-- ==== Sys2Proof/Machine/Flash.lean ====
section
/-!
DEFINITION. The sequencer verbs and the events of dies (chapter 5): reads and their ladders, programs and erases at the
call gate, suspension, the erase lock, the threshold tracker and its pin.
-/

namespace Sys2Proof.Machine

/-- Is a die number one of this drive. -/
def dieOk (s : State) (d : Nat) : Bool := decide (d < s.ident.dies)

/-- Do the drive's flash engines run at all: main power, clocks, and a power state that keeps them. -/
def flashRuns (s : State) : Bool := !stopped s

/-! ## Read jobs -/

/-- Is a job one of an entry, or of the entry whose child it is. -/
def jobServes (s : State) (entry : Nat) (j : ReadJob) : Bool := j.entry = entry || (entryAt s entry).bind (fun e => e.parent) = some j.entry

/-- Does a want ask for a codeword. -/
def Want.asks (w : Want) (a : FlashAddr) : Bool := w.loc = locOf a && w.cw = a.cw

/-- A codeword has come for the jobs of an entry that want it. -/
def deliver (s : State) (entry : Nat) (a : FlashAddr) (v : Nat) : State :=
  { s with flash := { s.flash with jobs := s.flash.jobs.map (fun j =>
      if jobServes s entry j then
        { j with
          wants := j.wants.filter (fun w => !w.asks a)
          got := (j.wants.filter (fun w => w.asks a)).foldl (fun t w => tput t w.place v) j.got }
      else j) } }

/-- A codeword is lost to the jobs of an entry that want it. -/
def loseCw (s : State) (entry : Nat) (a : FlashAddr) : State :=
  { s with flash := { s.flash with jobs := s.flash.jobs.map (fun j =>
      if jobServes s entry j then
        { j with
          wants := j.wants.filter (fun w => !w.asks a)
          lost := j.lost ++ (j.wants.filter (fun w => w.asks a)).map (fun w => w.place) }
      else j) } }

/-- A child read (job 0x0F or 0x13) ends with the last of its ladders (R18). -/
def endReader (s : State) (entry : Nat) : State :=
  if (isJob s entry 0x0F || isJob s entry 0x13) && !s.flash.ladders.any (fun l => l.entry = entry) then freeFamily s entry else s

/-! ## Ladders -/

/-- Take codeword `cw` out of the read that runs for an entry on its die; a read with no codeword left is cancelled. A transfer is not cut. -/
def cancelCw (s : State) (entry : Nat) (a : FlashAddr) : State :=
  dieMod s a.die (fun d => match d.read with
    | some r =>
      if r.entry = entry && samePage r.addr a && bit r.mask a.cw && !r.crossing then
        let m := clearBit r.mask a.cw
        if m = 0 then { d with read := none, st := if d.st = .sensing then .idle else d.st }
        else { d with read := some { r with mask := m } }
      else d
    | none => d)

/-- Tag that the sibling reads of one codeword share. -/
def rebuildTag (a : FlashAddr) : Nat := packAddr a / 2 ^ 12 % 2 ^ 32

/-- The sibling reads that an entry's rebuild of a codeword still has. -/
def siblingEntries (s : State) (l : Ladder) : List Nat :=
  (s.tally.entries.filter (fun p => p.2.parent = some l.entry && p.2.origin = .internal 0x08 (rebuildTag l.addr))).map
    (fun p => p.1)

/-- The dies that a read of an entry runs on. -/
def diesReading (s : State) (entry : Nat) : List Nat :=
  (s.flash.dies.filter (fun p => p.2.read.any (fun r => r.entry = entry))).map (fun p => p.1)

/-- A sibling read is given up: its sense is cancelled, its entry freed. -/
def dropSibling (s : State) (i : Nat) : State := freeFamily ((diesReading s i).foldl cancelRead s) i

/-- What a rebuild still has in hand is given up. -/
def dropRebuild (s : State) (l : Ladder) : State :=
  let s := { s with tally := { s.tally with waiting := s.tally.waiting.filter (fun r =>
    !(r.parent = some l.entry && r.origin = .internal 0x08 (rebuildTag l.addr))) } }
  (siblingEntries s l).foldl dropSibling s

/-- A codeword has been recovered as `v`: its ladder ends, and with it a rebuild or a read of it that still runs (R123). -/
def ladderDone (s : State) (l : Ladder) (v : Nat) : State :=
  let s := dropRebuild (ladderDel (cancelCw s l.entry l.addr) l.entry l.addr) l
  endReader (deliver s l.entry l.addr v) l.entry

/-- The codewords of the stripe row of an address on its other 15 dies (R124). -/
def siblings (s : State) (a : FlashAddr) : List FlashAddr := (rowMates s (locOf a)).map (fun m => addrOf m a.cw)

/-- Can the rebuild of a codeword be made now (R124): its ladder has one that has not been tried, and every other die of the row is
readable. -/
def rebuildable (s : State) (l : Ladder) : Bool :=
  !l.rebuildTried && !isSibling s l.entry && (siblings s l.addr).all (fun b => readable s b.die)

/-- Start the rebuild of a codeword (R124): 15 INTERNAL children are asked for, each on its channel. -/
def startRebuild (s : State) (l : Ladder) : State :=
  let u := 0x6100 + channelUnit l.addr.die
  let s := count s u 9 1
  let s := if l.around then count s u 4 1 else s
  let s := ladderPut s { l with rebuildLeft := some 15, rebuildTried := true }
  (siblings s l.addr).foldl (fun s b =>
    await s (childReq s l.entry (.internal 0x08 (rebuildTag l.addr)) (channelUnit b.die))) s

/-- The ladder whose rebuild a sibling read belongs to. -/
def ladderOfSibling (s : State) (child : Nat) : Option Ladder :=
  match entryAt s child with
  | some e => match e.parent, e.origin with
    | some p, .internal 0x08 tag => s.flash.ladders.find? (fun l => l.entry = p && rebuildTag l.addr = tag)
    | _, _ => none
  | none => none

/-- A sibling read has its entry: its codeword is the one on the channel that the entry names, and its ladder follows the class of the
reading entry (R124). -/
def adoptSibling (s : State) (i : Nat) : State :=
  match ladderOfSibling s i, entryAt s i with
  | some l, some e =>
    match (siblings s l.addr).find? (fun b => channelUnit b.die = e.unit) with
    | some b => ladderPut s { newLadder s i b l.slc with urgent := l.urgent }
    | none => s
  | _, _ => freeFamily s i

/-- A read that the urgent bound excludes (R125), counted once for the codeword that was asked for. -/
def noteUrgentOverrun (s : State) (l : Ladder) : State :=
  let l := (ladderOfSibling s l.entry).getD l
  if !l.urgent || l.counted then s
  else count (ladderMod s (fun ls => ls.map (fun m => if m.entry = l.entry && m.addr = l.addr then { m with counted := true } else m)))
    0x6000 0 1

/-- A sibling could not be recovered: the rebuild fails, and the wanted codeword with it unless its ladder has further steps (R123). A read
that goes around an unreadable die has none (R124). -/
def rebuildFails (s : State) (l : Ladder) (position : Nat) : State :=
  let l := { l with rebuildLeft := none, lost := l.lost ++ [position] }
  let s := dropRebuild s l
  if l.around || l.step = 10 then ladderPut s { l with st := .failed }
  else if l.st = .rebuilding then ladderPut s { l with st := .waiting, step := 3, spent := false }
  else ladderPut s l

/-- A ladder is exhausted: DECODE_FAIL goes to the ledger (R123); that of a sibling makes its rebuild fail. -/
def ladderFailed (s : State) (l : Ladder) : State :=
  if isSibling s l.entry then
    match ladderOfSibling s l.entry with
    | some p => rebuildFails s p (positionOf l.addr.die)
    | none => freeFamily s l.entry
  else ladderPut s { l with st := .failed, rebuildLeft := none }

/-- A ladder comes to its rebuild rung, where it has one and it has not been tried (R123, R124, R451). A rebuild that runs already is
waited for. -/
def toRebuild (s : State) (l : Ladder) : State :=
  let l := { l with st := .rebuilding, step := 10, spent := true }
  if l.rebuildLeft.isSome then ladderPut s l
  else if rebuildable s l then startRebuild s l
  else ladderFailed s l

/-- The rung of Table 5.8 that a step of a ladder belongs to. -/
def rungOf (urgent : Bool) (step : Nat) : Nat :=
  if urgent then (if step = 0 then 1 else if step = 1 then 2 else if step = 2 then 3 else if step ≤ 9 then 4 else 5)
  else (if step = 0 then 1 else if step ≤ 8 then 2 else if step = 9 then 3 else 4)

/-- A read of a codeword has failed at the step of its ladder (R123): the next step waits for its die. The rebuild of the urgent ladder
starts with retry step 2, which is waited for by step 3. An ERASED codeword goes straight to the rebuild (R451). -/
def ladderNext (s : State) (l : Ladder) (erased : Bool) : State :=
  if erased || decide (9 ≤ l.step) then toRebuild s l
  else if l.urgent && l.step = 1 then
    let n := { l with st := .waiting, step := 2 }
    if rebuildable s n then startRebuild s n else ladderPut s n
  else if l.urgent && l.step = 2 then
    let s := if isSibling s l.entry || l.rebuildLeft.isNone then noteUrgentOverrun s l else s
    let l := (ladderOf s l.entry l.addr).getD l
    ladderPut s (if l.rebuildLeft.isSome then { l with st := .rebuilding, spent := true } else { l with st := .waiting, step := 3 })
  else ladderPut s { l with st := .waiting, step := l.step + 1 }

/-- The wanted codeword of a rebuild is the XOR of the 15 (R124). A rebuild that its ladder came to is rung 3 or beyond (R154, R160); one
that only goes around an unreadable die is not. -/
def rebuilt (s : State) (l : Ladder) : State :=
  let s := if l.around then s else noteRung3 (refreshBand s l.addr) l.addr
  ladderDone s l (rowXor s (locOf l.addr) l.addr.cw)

Your instructions
Return only the number of lines in the data above that include the word "asks".

Response area
5